Investment manager Ken Fisher wants to buy stocks when people are miserable -- and he thinks that is where we are right now.
Fisher says investors are dazzled by the combination of threatened higher interest rates and the headlines on the credit crunch when they should be focused on the "real" growth story, which remains positive.
Fisher cites the performance of the Dow Transports index, which made a new high in recent days. The Transports have long been used as a leading indicator for the market's performance and Fisher argues that if the railroad, trucking and shipping stocks are strong then underlying economic activity must be holding up.
He sees the $46 billion bid for Anheuser-Busch as evidence that money is still available for large corporate deals putting paid to the view that credit remains tight for corporate borrowers.

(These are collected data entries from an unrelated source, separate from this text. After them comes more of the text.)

/-! Placing (12 R249, 02 R22, R31, R47, 05 R100, 14 R279). -/

/-- Bytes of an image's code pages as a fetch-decrypt unit opens them, 32-byte unit by unit, with the pair and nonce of number `key`; the tweak
holds the table bit and the unit's number (14 R279; log 64). -/
def Image.opened (x : Image) (key : Nat) (const : Bool) (bs : List Byte) : List Byte :=
  ((List.range ((bs.length + 15) / 16)).flatMap (fun i =>
    let tweak := boolNat const * 2 ^ 63 + i / 2
    openBlock x.key tweak key tweak (i % 2) ((bs.drop (16 * i)).take 16))).take bs.length

/-- Instruction memory and constant table, filled from the code pages of the image and opened with the pair in the core's fetch-decrypt unit
(14 R279). -/
def Core.fill (k : Core) (x : Image) : Core :=
  { k with imem := cellsOf 0 (x.opened k.fetchKey false x.text), const := cellsOf 0 (x.opened k.fetchKey true x.const), textLen := x.text.length }

/-- A core as a seat finds it at its first bundle (Table 3.3); the core's message counter runs on. -/
def State.firstCore (s : State) (t : Task) (x : Image) (es : List Extent) (seat c : Nat) : Core :=
  let w := s.worldOf t.job t.world
  Core.fill (x := x)
  { placed := true, startAt := max (t.born + 256) (s.clock + 1), task := t.id, seat := seat, nseats := t.nseats, job := t.job
    taskid := t.taskid, world := t.world, gen := t.gen, lock := t.lock, debug := (w.map (·.debug)).getD 0
    rf := { s := (List.range 8).foldl (fun m i => sset 0 (i + 1) (t.args.getD i 0) m) [], allot := t.allot
            chans := x.channels.foldl (fun m e => sset {} e.1
              { w0 := e.2.getD 0 0, w1 := e.2.getD 1 0, w2 := e.2.getD 2 0, w3 := e.2.getD 3 0 } m) [] }
    dom := t.dom.map word64, feat := s.host.featAcc, srg := srgStart (t.taskid + t.job * 2 ^ 16) seat, pc := x.entry, mseq := (s.core c).mseq
    regions := x.regions, exts := es, image := t.image, ctxBase := ((s.job t.job).map (·.ctxBase)).getD 0, ctxLen := ((s.job t.job).map (·.ctxLen)).getD 0 * 2 ^ 20
    pbase := t.pbase, pstride := t.pstride, psize := t.psize, vsize := t.vsize, depth := t.depth
    fetchKey := x.key }

/-- Bytes [base, base + n) of a vault cleared: nothing of what another team wrote there is left for the next (02 R35; log 52). -/
def Gallery.clear (x : Gallery) (base n : Nat) : Gallery :=
  { x with vault := x.vault.filter (fun e => !decide (base ≤ e.1 ∧ e.1 < base + n))
           poison := x.poison.filter (fun w => !decide (base ≤ 4 * w ∧ 4 * w < base + n))
           soft := x.soft.filter (fun e => !decide (base ≤ 4 * e.1 ∧ 4 * e.1 < base + n)) }

/-- Windows of a placing, one in each of its galleries, each cleared. -/
def State.openWindows (s : State) (t : Task) (gs : List Nat) : State :=
  (gs.zip (List.range gs.length)).foldl (fun u e =>
    let base := (u.windowBase e.1 t.windowBytes).getD 0
    u.modGal e.1 (fun x => { x.clear base t.windowBytes with windows := x.windows ++ [(t.id, e.2, base, t.windowBytes)] })) s

/-- The image of a task. -/
def State.imageOf (s : State) (t : Task) : Option Image :=
  (s.job t.job).bind (fun j => j.images.find? (fun (x : Image) => x.id == t.image && x.world == t.world))

/-- A READY task placed: windows, blocks, extents and every seat's core. A failing walk is the task's event (21 R373). -/
def State.place (s : State) (t : Task) (gs : List Nat) : State :=
  match s.imageOf t with
  | none => s
  | some x =>
    match s.extentsOf t x with
    | .held => s
    | .bad v code a n => v.taskEvent t code a n
    | .ok r =>
      let s1 := r.1.openWindows t gs
      let s2 := (t.cores.zip (List.range t.cores.length)).foldl (fun u e => u.setCore e.1 (s.firstCore t x r.2 e.2 e.1)) s1
      let u := { t with state := .placed }
      (s2.modTask t.id (fun _ => u)).unspill u ((s.spill.map (·.2)).filter (ofTask u))

/-- PLACED tasks whose every seat has issued its first bundle, or ended, are RUNNING. -/
def State.begin (s : State) : State :=
  { s with tasks := s.tasks.map (fun t =>
      if t.state = .placed ∧ (List.range t.nseats).all (fun j => t.ended.contains j || t.saved.contains j ||
          ((t.cores[j]?).map (fun c => (s.core c).begun)).getD false) then { t with state := .running, runAt := s.clock } else t) }

/-- The module places tasks in P0 only. -/
def State.powered (s : State) : Bool := s.host.pstate == 0 && s.host.ptarget.isNone

/-- TASK_PLACE: the head of the placement order, or a task behind it that leaves the head's room, enters PLACED, and placed tasks that have
begun enter RUNNING. -/
def execTaskPlace (s : State) : Out :=
  let s1 := s.begin
  .next (if !s1.powered then s1 else match s1.nextPlacing with
    | some (t, gs) => if t.state = .ready then s1.place t gs else s1
    | none => s1)

/-! Saving (12 R255, 22 R402, R403). -/

/-- A block whose key or sectors fail: its code is the task's, and the job is aborted (22 R407). -/
def State.blockFail (s : State) (t : Task) (code : Code) (addr unit : Nat) : State :=
  s.killOrAbort { t with rst := false }
    { seq := 0, code := code, src := 2, identity := t.identity, addr := word64 addr, unit := unit, cyc := s.ioCycles } false

/-- Seats of a running task asked to save at their next boundary; combining buffers are emptied with HXQ. -/
def State.askSave (s : State) (t : Task) (f : Core → Bool) : State :=
  (s.seatCores t).foldl (fun u c => if f (u.core c) then u.modCore c (fun k => { k.flushWc with saveAsked := true }) else u) s

/-- The seat stands at a boundary with its queues empty, its writes performed and its landings arrived, and the sequencer at a unit. -/
def State.saveReady (s : State) (c : Nat) : Bool :=
  let k := s.core c
  k.placed && k.saveAsked && !k.killed && k.abort.isNone && !k.ended && !k.debugHalt && k.atBoundary s.clock && k.stop.isNone
    && k.mxqEmpty s.clock && k.cmq.isEmpty && k.hxqDone && k.pend.isEmpty && !s.queued.any (fun e => e.1 == c)
    && k.landing.all (fun e => (e.2.map (·.arrived)).getD true) && !k.seq.halted && !s.seqWalking c

/-- Writing the image and releasing the core take so many cycles, unloaded (R402). -/
def State.saveTime (s : State) (k : Core) : Nat := s.fixed 176 + 2560 + ((k.frames.map Frame.kept).foldl (· + ·) 0 + 255) / 256

/-- The image of a seat that has come so far begins to be written. -/
def State.startSave (s : State) (c : Nat) : State :=
  if s.saveReady c && (s.core c).saveAt.isNone then s.modCore c (fun k => { k with saveAt := some (s.clock + s.saveTime k) }) else s

/-- The image has been written by now. -/
def State.saveDue (s : State) (c : Nat) : Bool := s.saveReady c && (s.core c).saveAt.any (fun a => decide (a ≤ s.clock))

/-- SEAT_SAVE (R402): the image is written to the seat's block and the core is released. -/
def execSeatSave (c : Nat) (s : State) : Out :=
  if !s.saveDue c then .next s
  else
    let s0 := (s.portRead (.near c 0) Config.nearBytes).1
    let k := s0.core c
    match s.task k.task with
    | none => .next s
    | some t =>
      match s0.ioPut k.job k.world (s.blockVa k.job (t.blocks.getD k.seat 0)) (k.image8 1 c) with
      | .held => .next s
      | .bad v code a n => .next (v.blockFail t code a n)
      | .ok u => .next ((({ u with saves := u.saves ++ [(t.id, k.seat, k)] }.releaseCore c).modTask t.id (fun x =>
          { x with saved := ninsert k.seat x.saved })).settleSaved t.id)

/-- The window of a team gallery is to be saved: its last seat has been (22 R403), or the whole task is and the gallery has none left. Nothing
is read from a fenced gallery (18 R337). -/
def State.windowDone (s : State) (t : Task) (k : Nat) : Bool :=
  (t.galSaved k || (t.state == .saved && t.galEnded k)) && (s.vaultWindow t.id k).any (fun w => !(s.gal w.1).fenced)

/-- A window to be saved begins to be, at 512 bytes a cycle (R403). -/
def State.startWindows (s : State) (t : Task) : State :=
  s.modTask t.id (fun x => { x with winAt := x.winAt ++
    ((List.range t.teamGals).filter (fun k => s.windowDone t k && !t.winAt.any (fun e => e.1 == k))).map (fun k =>
      (k, s.clock + (t.windowBytes + 511) / 512)) })
/-- The window of a team gallery has been written by now. -/
def State.windowDue (s : State) (t : Task) (k : Nat) : Bool := s.windowDone t k && t.winAt.any (fun e => e.1 == k && decide (e.2 ≤ s.clock))

/-- VAULT_WINDOW_SAVE (R403): the window goes to its gallery block and its bank space is freed. -/
def execVaultWindowSave (t k : Nat) (s : State) : Out :=
  match s.task t with
  | none => .next s
  | some x =>
    match s.vaultWindow t k with
    | none => .next s
    | some (g, base) =>
      if !s.windowDue x k then .next s
      else
        let n := x.windowBytes
        let s1 := (s.portRead (.vault g base) n).1
        let bs := (s1.gal g).vault.read base n
        let ps := sectorPoison (((s1.gal g).poison.filter (fun w => decide (base ≤ 4 * w ∧ 4 * w < base + n))).map (fun w => w - base / 4))
        match s1.ioPut x.job x.world (s.blockVa x.job (x.galBlocks.getD k 0)) ((bs.zip (List.range n)).map (fun e => (e.1, ps.contains (e.2 / 4)))) with
        | .held => .next s
        | .bad v code a m => .next (v.blockFail x code a m)
        | .ok u => .next (({ u with saveVaults := u.saveVaults ++ [(t, k, cellsOf 0 bs, ps)] }.modGal g (fun y =>
            { y with windows := y.windows.filter (fun w => !(w.1 == t && w.2.1 == k)) })).modTask t (fun y =>
            { y with winAt := y.winAt.filter (fun e => e.1 != k) }))

/-- A request to save a running task, unless one stands. -/
def State.request (s : State) (t : Nat) (kind : PreemptKind) : State :=
  if s.preempts.any (fun p => p.task == t) || ((s.task t).map (fun x => x.state != .running)).getD true then s
  else { s with preempts := s.preempts ++ [{ task := t, kind := kind, since := s.clock }] }

/-- CHECKPOINT (R255): asked for; its seats are saved after a YIELD or 1,024 cy later. -/
def execCheckpoint (t : Nat) (s : State) : Out := .next (s.request t .checkpoint)

def State.preemptOf (s : State) (t : Nat) : Option Preempt := s.preempts.find? (fun p => p.task == t)

/-- CHECKPOINT_TIMER: 1,024 cy after the request every seat is saved at its next boundary. -/
def execCheckpointTimer (t : Nat) (s : State) : Out :=
  match s.preemptOf t, s.task t with
  | some p, some x => .next (if p.kind = .checkpoint ∧ p.since + 1024 ≤ s.clock then s.askSave x (fun _ => true) else s)
  | _, _ => .next s

/-- A drained seat is saved at this boundary: PHASE is COMPUTE and MXQ, CPQ and CMQ are empty. -/
def Core.drained (k : Core) (clock : Nat) : Bool := k.phase == 0 && k.mxqEmpty clock && k.cpqDone && k.cmq.isEmpty

/-- No bundle of the seat is split, and none is stopped: what is drained now is so at its next boundary too (22 R402). -/
def Core.betweenBundles (k : Core) : Bool := (k.stop.isNone || k.stop == some .trap) && k.replay.isNone && k.keep.isNone && k.rolling.isNone

/-- PREEMPT_DRAIN (R255): asked for, or carried on: each seat is saved at the first boundary of a computation superstep. -/
def execPreemptDrain (t : Nat) (s : State) : Out :=
  match s.preemptOf t, s.task t with
  | some p, some x => .next (if p.kind = .drain then s.askSave x (fun k => k.begun && k.betweenBundles && k.drained s.clock) else s)
  | _, _ => .next (s.request t .drain)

Fisher says people have had "the pants scared off them" but when this correction is played out the markets will be back to making gains. His message then is to buy across the markets -- and especially in sectors like mining and infrastructure where demand is clearly still strong.
Whether you think Fisher "gets it" or not, check out the video clips of Fisher. We had a lot of fun challenging his view and think the exchanges make compulsive viewing.

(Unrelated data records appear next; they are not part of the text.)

-- ==== Sys2Proof/Machine/Core.lean ====
section
/-! DEFINITION. The machine as the host runs it. -/

def Sys2Proof.core : Host.Core := { State := Sys2Proof.Machine.State, Fault := Sys2Proof.Machine.Fault, Refusal := Sys2Proof.Machine.Refusal, step := Sys2Proof.Machine.step, reset := Sys2Proof.Machine.State.reset }
end

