/-- 11 R223, R229, 13 R267: the consumer's instructions complete on a usable entry. RECV gives the slot's address one cycle after the issue; with a vector it
also loads the slot's first 256 bytes. ADVR frees n slots with one FADD to the producer's flag and raises COUNT by n; the hop comparison of a slot of a
reduction class comes once the last RADD has formed its terms. CHSET writes the four words.
11 R224, 05 R103, R111: RADD completes on a usable entry of a reduction class, for a register, a latched and a held source; its results come twenty
cycles after the issue. A MASKED channel adds the 64 words of the chunk to the lanes modulo 2³². FAST adds the chunk's BF16 elements, exactly and
rounded once to FP32. EXACT adds the chunk's first 64 FP32 words so, and writes into the register after D the sum of va + 1, the chunk's other 64
words and the error term, with one rounding; an error term of zero adds nothing (DESIGN CHOICE, log 92). The va + 1 of a held use is a free value
(DESIGN CHOICE, log 71). -/
def Obligations.ConsumerCompletes : Prop :=
  (∀ (s : State) (g : Guard) (ch : ChReg) (nM1 : BitVec 8) (d a : SReg) (v : VReg) (kv : Nat) (bs : List Byte) (po : Word) (lat : Nat),
    let e := s.chan ch
    let k := s.cur
    let n := nM1.toNat + 1
    s.on g = true →
    (e.usable k s.src.limit true n = true →
      exec (.recv g ch d nM1 none) s = .next (s.resultS 1 d.toNat e.slotPtr) ∧
      (s.dstV noStep v = .ok kv → s.slotRead e.slotPtr 256 = .ok (bs, po, lat) →
        exec (.recv g ch d nM1 (some v)) s = .next ((s.resultS 1 d.toNat e.slotPtr).result lat (.v kv) (vecOfBytes bs) (BitVec.allOnes 2048) po)) ∧
      (k.RoomFor 0 → ∃ t q, exec (.advr g ch nM1) s = .next t ∧ Sent s t [q] ∧ q.ty.toNat = 0x03 ∧ q.flag.toNat = e.eflag ∧
        q.val = BitVec.ofNat 32 n ∧ (sget {} t.cur.rf.chans ch.toNat).count = e.count + BitVec.ofNat 32 n ∧
        (e.cls = 0 → t.cur.hops = k.hops) ∧ (e.cls ≠ 0 → ∃ h, t.cur.hops = k.hops ++ [h] ∧ h.ch = ch.toNat ∧
          h.due = max s.ctx.cyc (sget {} k.rf.chans ch.toNat).formed))) ∧
    (∃ t, exec (.chset g ch a) s = .next t ∧
      sget {} t.cur.rf.chans ch.toNat = { w0 := s.src.sreg a.toNat, w1 := s.src.sreg (a.toNat + 1), w2 := s.src.sreg (a.toNat + 2)
                                          w3 := s.src.sreg (a.toNat + 3) } ∧
      (∀ c, c ≠ ch.toNat → sget {} t.cur.rf.chans c = sget {} k.rf.chans c) ∧ t.cur.rf.s = k.rf.s ∧ t.cur.rf.near = k.rf.near ∧
      t.cur.inflight = k.inflight ∧ SameMemory s t ∧ SameOthers s.ctx.core s t)) ∧
  (∀ (s : State) (g : Guard) (ch : ChReg) (d : VReg) (a : VSrc) (off : BitVec 10) (kd kd1 : Nat) (x x1 : Vec) (bs : List Byte) (po : Word) (lat : Nat),
    let e := s.chan ch
    let num (c : W32) : FVal := decodeF .f32 c.toNat
    let b (j : Nat) : W32 := lane (vecOfBytes bs) j
    s.on g = true → s.dstV noStep d = .ok kd → s.rdV 1 noStep a = .ok x → e.usable s.cur s.src.limit true 1 = true → e.cls ≠ 0 →
    e.unit * (off.toNat + 1) ≤ e.slot → s.slotRead (e.slotPtr + BitVec.ofNat 64 (e.unit * off.toNat)) e.unit = .ok (bs, po, lat) →
    (e.cls = 2 → vphys s.src (d.toNat + 1) = .ok kd1 ∧ (match a with
      | .held => x1 = Config.freeVec s.fresh
      | .reg n | .latch n => ∃ j, vphys s.src (n.toNat + 1) = .ok j ∧ x1 = s.src.vreg j)) →
    ∃ t out err, exec (.radd g ch d a off) s = .next t ∧
      t.cur.inflight = s.cur.inflight ++
        ({ due := s.ctx.cyc + 20, slot := s.ctx.slot, iss := s.cur.issued, dest := .v kd, value := out } ::
          if e.cls = 2 then [{ due := s.ctx.cyc + 20, slot := s.ctx.slot, iss := s.cur.issued, dest := .v kd1, value := err }] else []) ∧
      (e.cls = 3 → bs.length = 256 → ∀ j, j < 64 → lane out j = lane x j + b j) ∧
      (e.cls = 1 → bs.length = 128 → ∀ j, j < 64 → lane out j =
        rne32 ((num (lane x j)).add (decodeF .bf16 ((vecOfBytes bs).extractLsb' (16 * j) 16).toNat))) ∧
      (e.cls = 2 → bs.length = 512 → ∀ j, j < 64 →
        let delta := ((num (lane x j)).finitePart.add (num (b j)).finitePart).sub (num (lane out j)).finitePart
        let sum := (num (lane x1 j)).add (num (lane (vecOfBytes (bs.drop 256)) j))
        lane out j = rne32 ((num (lane x j)).add (num (b j))) ∧ lane err j = rne32 (if delta.isZero then sum else sum.add delta)) ∧
      (∀ c, c ≠ ch.toNat → sget {} t.cur.rf.chans c = sget {} s.cur.rf.chans c) ∧
      (sget {} t.cur.rf.chans ch.toNat).w3 = (sget {} s.cur.rf.chans ch.toNat).w3 ∧
      (sget {} t.cur.rf.chans ch.toNat).formed = s.ctx.cyc + 20 ∧
      t.cur.rf.s = s.cur.rf.s ∧ t.cur.rf.near = s.cur.rf.near ∧ SameMemory s t ∧ SameOthers s.ctx.core s t)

And a big thank you as always to all of you who took the time to write in. We have reproduced many of your comments and questions and would be happy to take more feedback on the show, or the discussion with Ken Fisher.
Buy, But Buy Smart
Look, the statements that Ken is throwing out there are statements that people simply don't want to hear, because many of those people are running scared and have just sold a bunch of stocks.
What have the really smart investors done lately, like Warren Buffet? Last I heard they were buying well known, good companies, at an apparent discount. It's a great time to buy selectively and with a long term horizon.
In contrast to what Ken is saying, I don't believe taking a wild shotgun approach; that seems quite dangerous especially when there is another Bear Sterns lurking out there.
Cook Don't Live in History
Your guest, Mr. Fisher, seems to think that because there is no example in history that there is no possibility of a new paradigm forming.
That is the problem with people living in history: they can't see what's coming.
Way off the Mark
I live in California, and with high gas prices and sinking home values consumers are and will continue to pull back spending. They have no choice. We are leveraged to the hilt.
The recent retail sales data that show strong sales was a due to stimulus checks being issued (only the discount stores had strong sales, i.e. Wal-Mart, Target, etc.). And his comment about the airlines is completely incorrect. Airlines in the US are laying off people left and right and shuttering planes. That's why capacity is still strong.
Finally, a rational guest on CNBC and not just one more hand-wringing talking head like your all-too-typical guests.
No Bear Consensus
All (Fisher's) reasons for bullishness are backward looking data. Higher energy prices and food prices are not yet priced into most economies. Most nations are raising interest rates which, combined with higher input costs will reduce earnings.
I have yet to hear consensus bearishness among the "talking heads." Everyone wants to buy, believing a test of the Jan/Mar lows will hold.